Proteins from a dict (or loaded from fasta files)

[3]:
prot1 = 'MABCDESTKAFGHIJKLMNOPQRAFGHIJK'
prot2 = 'AFGHIJKLMNOPQR'
protein_dict = {
    'xx': {
        'protein_id': 'xx',
        'gene_name': '',
        'sequence': prot1
    },
    'yy': {
        'protein_id': 'yy',
        'gene_name': 'gene',
        'sequence': prot2
    }
}

alphabase.protein.fasta.SpecLibFasta.get_peptides_from_protein_dict will digest a protein dict into a peptide dataframe.

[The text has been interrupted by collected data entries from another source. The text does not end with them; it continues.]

-- ==== Sys2Proof/Laws/Guards.lean ====
section
/-! SUPPORT. What passes a guard: one lemma for each guard that several commands share (a list of field checks, the hand that
executes, a message of the yokes), so that no proof about a command opens it again. -/

set_option Elab.async false

namespace Sys2Proof.Machine

/-- An entry found by its key has that key. -/
theorem findKey_key {α : Type} {key : α → Nat} {l : List α} {k : Nat} {a : α} (h : findKey key l k = some a) : key a = k := by
  simpa using List.find?_some h

/-- An instant that is there and whose time has passed. The length of the time is a variable here, so that the kernel never counts
it out. -/
theorem any_due {o : Option Nat} {t d now : Nat} (h : o = some t) (h' : t + d ≤ now) : (o.any fun t => decide (t + d ≤ now)) = true := by
  subst h
  exact decide_eq_true h'

/-- No instant is there whose time has not passed. -/
theorem all_due {o : Option Nat} {d now : Nat} (h : ∀ t, o = some t → t + d ≤ now) : (o.all fun t => decide (t + d ≤ now)) = true := by
  cases o with
  | none => rfl
  | some t => exact decide_eq_true (h t rfl)

/-- Two lists of checks that pass make one that passes. -/
theorem good_append {l m : List (Nat × Bool)} (h : ∀ f ∈ l, f.2 = true) (h' : ∀ f ∈ m, f.2 = true) : ∀ f ∈ l ++ m, f.2 = true := by
  intro f hf
  exact (List.mem_append.1 hf).elim (h f) (h' f)

/-- A list of one check per item passes when each does. -/
theorem good_items {n : Nat} {f : Nat → Nat × Bool} (h : ∀ i, i < n → (f i).2 = true) : ∀ x ∈ items n f, x.2 = true := by
  intro x hx
  simp only [items, List.mem_map, List.mem_range] at hx
  obtain ⟨i, hi, rfl⟩ := hx
  exact h i hi

/-- The same for items that carry their index. -/
theorem good_items_index {α : Type} {n : Nat} {g : Nat → α} {f : α × Nat → Nat × Bool} (h : ∀ i, i < n → (f (g i, i)).2 = true) :
    ∀ x ∈ (items n g).zipIdx.map f, x.2 = true := by
  intro x hx
  simp only [List.mem_map] at hx
  obtain ⟨⟨a, i⟩, ha, rfl⟩ := hx
  rw [List.mem_zipIdx_iff_getElem?] at ha
  simp only [items, List.getElem?_map, Option.map_eq_some_iff] at ha
  obtain ⟨j, hj, rfl⟩ := ha
  obtain ⟨hi, rfl⟩ := List.getElem?_eq_some_iff.1 hj
  simp only [List.getElem_range, List.length_range] at hi ⊢
  exact h i hi

/-- A hand that can execute runs its instruction's effect, with the program counter moved to it. -/
theorem onHand_can {s : State} {crew hand pc len b : Nat} {j : Job} {h : Hand} (c : CanExecute s crew hand pc len b j h)
    (f : Nat → Job → Hand → State → State) : s.onHand crew hand pc len f = .next (f b j h (s.at crew hand pc)) := by
  obtain ⟨h1, h2, h3, h4, h5, h6, h7, h8, h9, h10⟩ := c
  have h11 : ¬ 31 < crew := by omega
  have h12 : ¬ 15 < hand := by omega
  simp [State.onHand, h11, h12, h3, h4, h5, h6, h7, h8, h9, h10, State.at]

/-- What a yoke asks of a message, as one test: whether it is for this package. -/
theorem forUs_bool {s : State} {msg : List Byte} :
    (s.isSelf (destOf msg) || !s.net.muster.roster.any fun x => x.number == destOf msg) = decide (ForUs s msg) := by
  rw [Bool.eq_iff_iff, decide_eq_true_iff, Bool.or_eq_true, Bool.not_eq_true']

/-- A message of a yoke that ends here is acted on. -/
theorem onYoke_us {s u : State} {link : Nat} {msg : List Byte} (h : Carries s link msg u) (f : State → State) (hf : ForUs s msg) :
    s.onYoke link msg f = .next (f u) := by
  obtain ⟨h1, h2, h3, h4, h5⟩ := h
  subst h5
  have hb := (forUs_bool (s := s) (msg := msg)).trans (decide_eq_true hf)
  unfold destOf at hb
  unfold State.onYoke State.takenIn
  rw [if_neg (by simp; omega)]
  dsimp only
  rw [if_pos (by simp [h3, h4]), hb, decide_eq_true hf]
  cases isRequest msg <;> rfl

/-- A message of a yoke for another package goes on. -/
theorem onYoke_them {s u : State} {link : Nat} {msg : List Byte} (h : Carries s link msg u) (f : State → State) (hf : ¬ ForUs s msg) :
    s.onYoke link msg f = .next (u.relayOn link (destOf msg) msg) := by
  obtain ⟨h1, h2, h3, h4, h5⟩ := h
  subst h5
  have hb := (forUs_bool (s := s) (msg := msg)).trans (decide_eq_false hf)
  unfold destOf at hb
  unfold State.onYoke State.takenIn
  rw [if_neg (by simp; omega)]
  dsimp only
  rw [if_pos (by simp [h3, h4]), hb, decide_eq_false hf, if_neg Bool.false_ne_true, Bool.and_false]
  rfl

end Sys2Proof.Machine
end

alphabase.protein.fasta.SpecLibFasta.get_peptides_from_fasta will digest a fasta file or a fasta list into a peptide dataframe.

[4]:
fasta_lib = SpecLibFasta(
    ['b_z1','y_z1'], I_to_L=False, decoy='pseudo_reverse',
    var_mods=['Acetyl@Protein N-term', 'Oxidation@M'],
    fix_mods=['Carbamidomethyl@C'],
)
# fasta_lib.get_peptides_from_fasta(fasta_files)
fasta_lib.get_peptides_from_protein_dict(protein_dict)
fasta_lib.precursor_df
[4]:
sequence protein_idxes miss_cleavage is_prot_nterm is_prot_cterm mods mod_sites nAA
0 AFGHIJK 0;1 0 True True 7
1 LMNOPQR 0;1 0 False True 7
2 ABCDESTK 0 0 True False 8
3 MABCDESTK 0 0 True False 9
4 AFGHIJKLMNOPQR 0;1 1 True True 14
5 LMNOPQRAFGHIJK 0 1 False True 14
6 ABCDESTKAFGHIJK 0 1 True False 15
7 MABCDESTKAFGHIJK 0 1 True False 16
8 AFGHIJKLMNOPQRAFGHIJK 0 2 False True 21
9 ABCDESTKAFGHIJKLMNOPQR 0 2 True False 22
10 MABCDESTKAFGHIJKLMNOPQR 0 2 True False 23
[5]:
fasta_lib.protein_df
[5]:
protein_id gene_name sequence
0 xx MABCDESTKAFGHIJKLMNOPQRAFGHIJK
1 yy gene AFGHIJKLMNOPQR

We can also append the protein names to precursor_df

[6]:
fasta_lib.append_protein_name()
fasta_lib.precursor_df
[6]:
sequence protein_idxes miss_cleavage is_prot_nterm is_prot_cterm mods mod_sites nAA proteins genes
0 AFGHIJK 0;1 0 True True 7 xx;yy gene
1 LMNOPQR 0;1 0 False True 7 xx;yy gene
2 ABCDESTK 0 0 True False 8 xx
3 MABCDESTK 0 0 True False 9 xx
4 AFGHIJKLMNOPQR 0;1 1 True True 14 xx;yy gene
5 LMNOPQRAFGHIJK 0 1 False True 14 xx
6 ABCDESTKAFGHIJK 0 1 True False 15 xx
7 MABCDESTKAFGHIJK 0 1 True False 16 xx
8 AFGHIJKLMNOPQRAFGHIJK 0 2 False True 21 xx
9 ABCDESTKAFGHIJKLMNOPQR 0 2 True False 22 xx
10 MABCDESTKAFGHIJKLMNOPQR 0 2 True False 23 xx

If we have our own precursor_df loaded by psm_readers, we can directly assign it to fasta_lib.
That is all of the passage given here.